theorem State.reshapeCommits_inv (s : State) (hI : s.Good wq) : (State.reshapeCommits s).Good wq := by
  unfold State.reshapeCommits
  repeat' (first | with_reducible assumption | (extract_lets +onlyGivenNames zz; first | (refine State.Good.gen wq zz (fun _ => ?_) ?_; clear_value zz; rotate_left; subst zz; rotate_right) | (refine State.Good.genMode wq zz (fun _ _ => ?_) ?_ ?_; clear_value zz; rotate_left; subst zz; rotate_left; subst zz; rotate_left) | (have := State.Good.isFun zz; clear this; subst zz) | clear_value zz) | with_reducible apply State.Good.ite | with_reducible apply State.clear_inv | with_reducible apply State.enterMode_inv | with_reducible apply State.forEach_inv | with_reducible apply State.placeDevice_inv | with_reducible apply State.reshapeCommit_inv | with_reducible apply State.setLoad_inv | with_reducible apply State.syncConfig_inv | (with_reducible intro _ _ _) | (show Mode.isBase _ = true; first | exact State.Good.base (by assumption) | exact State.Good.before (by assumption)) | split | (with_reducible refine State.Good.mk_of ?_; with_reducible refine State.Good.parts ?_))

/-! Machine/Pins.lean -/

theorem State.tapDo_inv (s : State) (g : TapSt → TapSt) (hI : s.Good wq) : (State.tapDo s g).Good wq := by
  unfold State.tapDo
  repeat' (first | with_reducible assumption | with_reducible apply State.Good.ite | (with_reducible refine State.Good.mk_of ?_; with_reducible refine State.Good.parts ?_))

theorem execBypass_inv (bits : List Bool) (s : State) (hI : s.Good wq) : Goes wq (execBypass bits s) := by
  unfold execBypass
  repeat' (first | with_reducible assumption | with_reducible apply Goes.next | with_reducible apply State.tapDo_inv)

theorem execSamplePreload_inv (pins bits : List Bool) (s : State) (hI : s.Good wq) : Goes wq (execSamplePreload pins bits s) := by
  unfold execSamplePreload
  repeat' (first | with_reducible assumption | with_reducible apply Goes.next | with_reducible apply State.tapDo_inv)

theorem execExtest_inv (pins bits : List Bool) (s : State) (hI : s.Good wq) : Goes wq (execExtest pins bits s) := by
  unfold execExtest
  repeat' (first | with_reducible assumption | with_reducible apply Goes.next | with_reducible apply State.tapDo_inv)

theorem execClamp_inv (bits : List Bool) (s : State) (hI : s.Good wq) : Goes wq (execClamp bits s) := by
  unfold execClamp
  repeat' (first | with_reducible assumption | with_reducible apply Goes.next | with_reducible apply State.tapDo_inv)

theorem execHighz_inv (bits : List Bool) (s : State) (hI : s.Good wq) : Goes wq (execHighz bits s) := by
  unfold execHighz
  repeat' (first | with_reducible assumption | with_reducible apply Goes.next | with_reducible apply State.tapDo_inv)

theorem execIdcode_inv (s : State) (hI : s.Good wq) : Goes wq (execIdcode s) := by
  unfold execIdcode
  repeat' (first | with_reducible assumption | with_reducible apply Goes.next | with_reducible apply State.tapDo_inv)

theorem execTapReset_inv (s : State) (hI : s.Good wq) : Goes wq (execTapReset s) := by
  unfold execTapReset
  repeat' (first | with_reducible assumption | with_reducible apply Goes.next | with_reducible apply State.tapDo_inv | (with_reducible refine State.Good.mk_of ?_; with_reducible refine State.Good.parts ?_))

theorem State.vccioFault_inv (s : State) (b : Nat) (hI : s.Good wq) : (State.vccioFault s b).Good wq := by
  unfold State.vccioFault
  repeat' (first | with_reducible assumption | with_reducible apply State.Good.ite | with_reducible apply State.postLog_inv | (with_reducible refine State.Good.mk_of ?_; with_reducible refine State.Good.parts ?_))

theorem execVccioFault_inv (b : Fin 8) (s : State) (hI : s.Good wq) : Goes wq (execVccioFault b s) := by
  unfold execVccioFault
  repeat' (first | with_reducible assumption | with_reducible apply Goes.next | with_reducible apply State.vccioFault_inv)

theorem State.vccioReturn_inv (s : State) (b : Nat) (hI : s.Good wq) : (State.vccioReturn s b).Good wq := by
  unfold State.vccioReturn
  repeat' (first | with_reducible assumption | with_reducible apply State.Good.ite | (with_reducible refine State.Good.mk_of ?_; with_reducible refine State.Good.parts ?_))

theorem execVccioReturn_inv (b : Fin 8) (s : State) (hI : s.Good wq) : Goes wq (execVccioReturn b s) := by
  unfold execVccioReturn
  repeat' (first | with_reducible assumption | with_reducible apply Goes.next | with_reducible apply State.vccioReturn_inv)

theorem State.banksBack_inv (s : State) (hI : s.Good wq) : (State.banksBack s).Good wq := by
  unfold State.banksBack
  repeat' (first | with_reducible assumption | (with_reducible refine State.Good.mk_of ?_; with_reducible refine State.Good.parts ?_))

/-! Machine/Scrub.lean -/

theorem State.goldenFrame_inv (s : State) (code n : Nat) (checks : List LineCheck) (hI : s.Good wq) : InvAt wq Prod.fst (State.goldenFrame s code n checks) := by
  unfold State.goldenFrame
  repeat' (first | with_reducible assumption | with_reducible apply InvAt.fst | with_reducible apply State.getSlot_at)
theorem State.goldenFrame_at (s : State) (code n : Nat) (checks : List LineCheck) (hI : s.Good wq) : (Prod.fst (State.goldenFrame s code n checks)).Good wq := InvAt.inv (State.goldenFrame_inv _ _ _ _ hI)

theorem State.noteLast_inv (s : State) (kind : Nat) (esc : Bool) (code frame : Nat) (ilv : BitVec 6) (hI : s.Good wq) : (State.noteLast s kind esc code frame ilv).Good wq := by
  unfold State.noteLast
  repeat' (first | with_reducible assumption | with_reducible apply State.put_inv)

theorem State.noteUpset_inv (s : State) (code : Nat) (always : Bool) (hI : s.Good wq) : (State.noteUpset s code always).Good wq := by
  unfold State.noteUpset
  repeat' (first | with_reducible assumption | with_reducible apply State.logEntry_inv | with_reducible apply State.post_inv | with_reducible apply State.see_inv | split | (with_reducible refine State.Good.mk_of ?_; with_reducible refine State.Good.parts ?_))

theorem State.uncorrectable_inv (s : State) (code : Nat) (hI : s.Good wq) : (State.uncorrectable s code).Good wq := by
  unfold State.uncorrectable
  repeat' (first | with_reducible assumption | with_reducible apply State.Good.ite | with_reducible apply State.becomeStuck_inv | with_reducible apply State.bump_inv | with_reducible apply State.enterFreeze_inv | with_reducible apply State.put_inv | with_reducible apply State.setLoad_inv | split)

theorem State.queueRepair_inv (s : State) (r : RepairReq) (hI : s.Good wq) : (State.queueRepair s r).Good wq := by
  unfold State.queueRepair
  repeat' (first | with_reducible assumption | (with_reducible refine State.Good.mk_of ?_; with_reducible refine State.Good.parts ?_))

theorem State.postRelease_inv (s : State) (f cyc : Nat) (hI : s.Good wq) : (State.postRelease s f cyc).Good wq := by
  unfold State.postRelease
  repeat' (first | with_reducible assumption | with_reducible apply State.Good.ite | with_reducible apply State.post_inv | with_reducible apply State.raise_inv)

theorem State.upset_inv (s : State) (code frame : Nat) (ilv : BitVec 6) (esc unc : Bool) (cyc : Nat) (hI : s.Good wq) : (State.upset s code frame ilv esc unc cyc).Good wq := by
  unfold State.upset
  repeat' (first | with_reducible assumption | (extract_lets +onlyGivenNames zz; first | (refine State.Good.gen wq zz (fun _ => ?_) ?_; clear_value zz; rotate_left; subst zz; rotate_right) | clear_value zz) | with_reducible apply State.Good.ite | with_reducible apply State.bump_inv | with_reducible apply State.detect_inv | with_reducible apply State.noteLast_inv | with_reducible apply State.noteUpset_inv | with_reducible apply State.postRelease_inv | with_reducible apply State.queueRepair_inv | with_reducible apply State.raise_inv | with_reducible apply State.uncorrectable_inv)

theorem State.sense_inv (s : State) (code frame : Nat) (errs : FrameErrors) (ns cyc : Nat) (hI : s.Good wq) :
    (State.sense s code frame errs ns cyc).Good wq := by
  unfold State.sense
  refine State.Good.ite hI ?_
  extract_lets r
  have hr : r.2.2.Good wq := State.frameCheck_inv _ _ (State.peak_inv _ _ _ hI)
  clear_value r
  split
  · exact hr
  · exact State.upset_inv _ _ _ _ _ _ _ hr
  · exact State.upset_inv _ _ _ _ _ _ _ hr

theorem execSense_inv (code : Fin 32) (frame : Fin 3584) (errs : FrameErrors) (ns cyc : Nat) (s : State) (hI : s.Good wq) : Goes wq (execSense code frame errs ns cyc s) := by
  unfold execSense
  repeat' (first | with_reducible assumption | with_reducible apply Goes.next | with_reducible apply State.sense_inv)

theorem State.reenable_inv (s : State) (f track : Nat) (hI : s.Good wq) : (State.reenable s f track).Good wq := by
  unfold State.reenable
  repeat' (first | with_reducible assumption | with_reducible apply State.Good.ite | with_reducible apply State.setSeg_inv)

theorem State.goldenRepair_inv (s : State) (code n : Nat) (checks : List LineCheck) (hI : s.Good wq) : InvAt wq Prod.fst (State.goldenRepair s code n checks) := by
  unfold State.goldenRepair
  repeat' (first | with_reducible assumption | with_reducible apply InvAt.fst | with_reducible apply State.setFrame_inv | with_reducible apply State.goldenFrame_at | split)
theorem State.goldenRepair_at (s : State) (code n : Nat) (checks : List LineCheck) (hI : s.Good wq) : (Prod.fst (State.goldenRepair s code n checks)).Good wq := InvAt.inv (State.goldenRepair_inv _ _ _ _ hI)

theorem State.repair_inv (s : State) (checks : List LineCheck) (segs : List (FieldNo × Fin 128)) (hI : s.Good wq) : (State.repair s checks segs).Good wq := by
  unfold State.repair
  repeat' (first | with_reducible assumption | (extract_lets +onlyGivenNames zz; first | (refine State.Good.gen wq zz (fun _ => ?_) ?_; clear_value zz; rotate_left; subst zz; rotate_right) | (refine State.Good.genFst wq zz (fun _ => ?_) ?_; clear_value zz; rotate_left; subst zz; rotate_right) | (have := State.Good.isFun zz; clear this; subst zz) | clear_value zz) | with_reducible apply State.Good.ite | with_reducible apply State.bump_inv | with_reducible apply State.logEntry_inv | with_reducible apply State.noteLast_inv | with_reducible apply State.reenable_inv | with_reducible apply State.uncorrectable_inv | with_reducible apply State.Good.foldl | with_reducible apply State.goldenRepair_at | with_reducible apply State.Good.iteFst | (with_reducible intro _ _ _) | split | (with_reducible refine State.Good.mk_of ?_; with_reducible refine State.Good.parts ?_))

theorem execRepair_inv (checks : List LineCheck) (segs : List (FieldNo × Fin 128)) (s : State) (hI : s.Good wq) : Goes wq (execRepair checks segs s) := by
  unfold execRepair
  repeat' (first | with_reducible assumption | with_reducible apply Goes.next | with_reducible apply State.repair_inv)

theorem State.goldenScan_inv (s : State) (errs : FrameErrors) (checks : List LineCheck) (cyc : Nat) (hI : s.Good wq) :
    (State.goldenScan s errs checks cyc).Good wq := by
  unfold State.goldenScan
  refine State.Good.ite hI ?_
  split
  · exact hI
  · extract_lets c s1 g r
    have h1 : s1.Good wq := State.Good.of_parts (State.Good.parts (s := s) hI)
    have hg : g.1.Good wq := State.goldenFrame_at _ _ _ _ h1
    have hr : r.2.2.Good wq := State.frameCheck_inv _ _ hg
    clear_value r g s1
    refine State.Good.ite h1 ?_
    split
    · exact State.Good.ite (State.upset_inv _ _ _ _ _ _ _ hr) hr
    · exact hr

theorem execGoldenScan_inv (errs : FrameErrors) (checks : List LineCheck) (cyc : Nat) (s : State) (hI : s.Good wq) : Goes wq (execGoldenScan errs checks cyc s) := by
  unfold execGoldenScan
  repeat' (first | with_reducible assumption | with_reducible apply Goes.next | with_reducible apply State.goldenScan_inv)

==

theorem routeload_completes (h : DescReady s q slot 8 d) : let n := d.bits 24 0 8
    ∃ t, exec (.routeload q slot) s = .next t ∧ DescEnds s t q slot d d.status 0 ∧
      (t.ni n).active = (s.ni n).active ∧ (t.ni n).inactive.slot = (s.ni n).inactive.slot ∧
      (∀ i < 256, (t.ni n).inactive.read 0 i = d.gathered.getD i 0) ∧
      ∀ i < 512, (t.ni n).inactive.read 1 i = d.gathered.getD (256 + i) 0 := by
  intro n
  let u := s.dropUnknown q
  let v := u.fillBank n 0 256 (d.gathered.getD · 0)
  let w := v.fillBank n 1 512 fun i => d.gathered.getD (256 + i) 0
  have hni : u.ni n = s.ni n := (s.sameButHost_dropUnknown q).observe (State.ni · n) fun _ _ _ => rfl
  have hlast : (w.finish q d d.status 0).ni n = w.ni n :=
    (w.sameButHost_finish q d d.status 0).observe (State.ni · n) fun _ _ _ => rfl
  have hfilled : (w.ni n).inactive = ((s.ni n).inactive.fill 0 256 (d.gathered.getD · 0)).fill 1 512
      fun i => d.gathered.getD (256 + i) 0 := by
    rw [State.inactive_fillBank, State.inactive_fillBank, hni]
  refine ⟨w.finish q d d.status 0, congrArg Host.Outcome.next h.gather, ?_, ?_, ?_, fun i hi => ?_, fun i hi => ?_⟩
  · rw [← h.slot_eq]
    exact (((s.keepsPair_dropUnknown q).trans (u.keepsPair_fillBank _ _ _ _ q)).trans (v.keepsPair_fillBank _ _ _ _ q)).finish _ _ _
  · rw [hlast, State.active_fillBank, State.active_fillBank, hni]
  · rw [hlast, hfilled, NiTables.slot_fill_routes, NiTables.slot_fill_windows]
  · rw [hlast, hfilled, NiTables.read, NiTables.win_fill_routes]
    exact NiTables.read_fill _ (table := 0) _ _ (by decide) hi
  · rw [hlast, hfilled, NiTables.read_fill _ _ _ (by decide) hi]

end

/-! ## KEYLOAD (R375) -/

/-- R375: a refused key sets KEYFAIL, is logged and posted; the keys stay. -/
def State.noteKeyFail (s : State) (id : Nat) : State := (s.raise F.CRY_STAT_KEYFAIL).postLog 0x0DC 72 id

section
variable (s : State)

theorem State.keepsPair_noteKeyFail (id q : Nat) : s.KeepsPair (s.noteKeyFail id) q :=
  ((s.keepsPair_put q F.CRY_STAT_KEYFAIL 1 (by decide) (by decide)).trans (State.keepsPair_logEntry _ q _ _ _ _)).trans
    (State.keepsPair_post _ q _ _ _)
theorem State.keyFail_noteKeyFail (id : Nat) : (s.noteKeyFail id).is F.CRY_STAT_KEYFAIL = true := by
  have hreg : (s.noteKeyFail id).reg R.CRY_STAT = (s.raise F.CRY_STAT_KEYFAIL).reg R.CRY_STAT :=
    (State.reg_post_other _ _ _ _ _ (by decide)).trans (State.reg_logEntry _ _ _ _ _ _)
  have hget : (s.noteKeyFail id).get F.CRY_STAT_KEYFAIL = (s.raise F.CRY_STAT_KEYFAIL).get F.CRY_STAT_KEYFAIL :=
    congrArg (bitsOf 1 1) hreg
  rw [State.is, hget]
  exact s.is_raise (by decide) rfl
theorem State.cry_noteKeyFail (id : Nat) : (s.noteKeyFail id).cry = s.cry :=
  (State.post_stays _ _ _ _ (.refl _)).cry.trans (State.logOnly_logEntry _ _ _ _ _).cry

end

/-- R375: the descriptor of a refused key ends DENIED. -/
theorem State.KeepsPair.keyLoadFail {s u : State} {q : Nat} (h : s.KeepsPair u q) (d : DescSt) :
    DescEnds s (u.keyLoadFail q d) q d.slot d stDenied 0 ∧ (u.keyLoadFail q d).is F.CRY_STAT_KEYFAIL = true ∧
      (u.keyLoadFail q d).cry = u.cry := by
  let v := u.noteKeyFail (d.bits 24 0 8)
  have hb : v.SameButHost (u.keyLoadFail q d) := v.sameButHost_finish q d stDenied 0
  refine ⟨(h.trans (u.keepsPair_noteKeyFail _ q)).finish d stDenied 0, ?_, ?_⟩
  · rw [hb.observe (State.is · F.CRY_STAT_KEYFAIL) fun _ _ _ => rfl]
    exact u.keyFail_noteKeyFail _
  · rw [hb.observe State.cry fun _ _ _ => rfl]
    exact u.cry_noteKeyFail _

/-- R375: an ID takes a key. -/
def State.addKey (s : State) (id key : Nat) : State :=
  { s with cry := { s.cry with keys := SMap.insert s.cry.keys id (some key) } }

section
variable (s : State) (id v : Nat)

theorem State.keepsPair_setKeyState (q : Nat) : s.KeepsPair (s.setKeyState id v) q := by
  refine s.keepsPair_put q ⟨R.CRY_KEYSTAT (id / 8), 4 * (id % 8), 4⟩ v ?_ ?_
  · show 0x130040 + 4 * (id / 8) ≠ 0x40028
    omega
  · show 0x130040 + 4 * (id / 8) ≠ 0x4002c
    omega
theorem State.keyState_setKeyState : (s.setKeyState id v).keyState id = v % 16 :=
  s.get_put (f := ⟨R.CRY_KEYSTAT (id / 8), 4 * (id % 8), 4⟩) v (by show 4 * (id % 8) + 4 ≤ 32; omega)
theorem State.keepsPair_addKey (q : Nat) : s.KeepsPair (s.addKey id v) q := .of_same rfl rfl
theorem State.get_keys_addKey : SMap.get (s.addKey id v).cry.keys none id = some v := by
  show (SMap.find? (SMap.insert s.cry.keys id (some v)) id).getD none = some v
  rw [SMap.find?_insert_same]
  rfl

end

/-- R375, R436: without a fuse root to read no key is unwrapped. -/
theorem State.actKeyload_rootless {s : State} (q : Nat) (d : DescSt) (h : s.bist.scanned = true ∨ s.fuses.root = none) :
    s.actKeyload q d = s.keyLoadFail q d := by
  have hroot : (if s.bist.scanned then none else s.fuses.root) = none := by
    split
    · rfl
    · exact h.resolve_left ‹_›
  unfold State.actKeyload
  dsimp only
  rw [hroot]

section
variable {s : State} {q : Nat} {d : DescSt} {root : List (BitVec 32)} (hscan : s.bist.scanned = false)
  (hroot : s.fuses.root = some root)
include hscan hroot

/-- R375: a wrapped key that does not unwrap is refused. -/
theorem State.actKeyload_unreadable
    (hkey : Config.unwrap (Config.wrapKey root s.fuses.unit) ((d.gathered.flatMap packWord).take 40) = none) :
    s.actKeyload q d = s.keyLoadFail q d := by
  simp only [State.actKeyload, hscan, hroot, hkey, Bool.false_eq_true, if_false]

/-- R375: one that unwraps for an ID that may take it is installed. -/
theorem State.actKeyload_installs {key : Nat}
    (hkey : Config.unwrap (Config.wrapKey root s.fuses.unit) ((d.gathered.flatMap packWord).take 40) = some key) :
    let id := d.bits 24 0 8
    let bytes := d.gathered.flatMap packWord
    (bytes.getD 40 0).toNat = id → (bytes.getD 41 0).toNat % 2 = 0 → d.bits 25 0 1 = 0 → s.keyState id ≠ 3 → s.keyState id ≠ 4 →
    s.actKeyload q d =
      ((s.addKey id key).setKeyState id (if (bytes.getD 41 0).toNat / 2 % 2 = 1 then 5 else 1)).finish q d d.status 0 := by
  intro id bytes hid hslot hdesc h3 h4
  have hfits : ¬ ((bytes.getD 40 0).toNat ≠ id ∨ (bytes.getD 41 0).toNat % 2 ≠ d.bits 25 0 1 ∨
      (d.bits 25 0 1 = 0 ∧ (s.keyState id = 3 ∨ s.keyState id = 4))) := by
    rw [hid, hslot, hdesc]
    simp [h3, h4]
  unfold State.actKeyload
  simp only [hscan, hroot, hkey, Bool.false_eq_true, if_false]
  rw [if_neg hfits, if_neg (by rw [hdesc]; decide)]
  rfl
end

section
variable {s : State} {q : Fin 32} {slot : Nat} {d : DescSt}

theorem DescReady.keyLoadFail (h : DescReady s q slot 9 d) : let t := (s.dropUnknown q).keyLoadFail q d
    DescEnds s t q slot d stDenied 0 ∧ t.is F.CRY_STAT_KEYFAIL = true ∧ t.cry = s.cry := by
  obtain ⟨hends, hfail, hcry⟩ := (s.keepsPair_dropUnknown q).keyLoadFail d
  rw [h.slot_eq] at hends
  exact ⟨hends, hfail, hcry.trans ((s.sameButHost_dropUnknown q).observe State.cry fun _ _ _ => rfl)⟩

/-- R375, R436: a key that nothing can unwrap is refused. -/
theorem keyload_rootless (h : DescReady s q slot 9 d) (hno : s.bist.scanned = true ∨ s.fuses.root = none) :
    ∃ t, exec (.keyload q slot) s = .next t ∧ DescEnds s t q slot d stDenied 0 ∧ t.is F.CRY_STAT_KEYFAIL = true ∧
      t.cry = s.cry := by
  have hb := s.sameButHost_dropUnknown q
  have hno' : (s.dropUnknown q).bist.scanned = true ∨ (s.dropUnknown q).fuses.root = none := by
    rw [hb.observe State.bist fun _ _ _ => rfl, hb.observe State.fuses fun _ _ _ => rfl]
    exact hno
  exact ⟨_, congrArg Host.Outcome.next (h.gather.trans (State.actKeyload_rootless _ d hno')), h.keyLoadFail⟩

• [ASSIGNMENT]:
Show all lines from the entries that hold "execExtest".

• [ANSWER TO THE EXERCISE]:
theorem execExtest_inv (pins bits : List Bool) (s : State) (hI : s.Good wq) : Goes wq (execExtest pins bits s) := by
  unfold execExtest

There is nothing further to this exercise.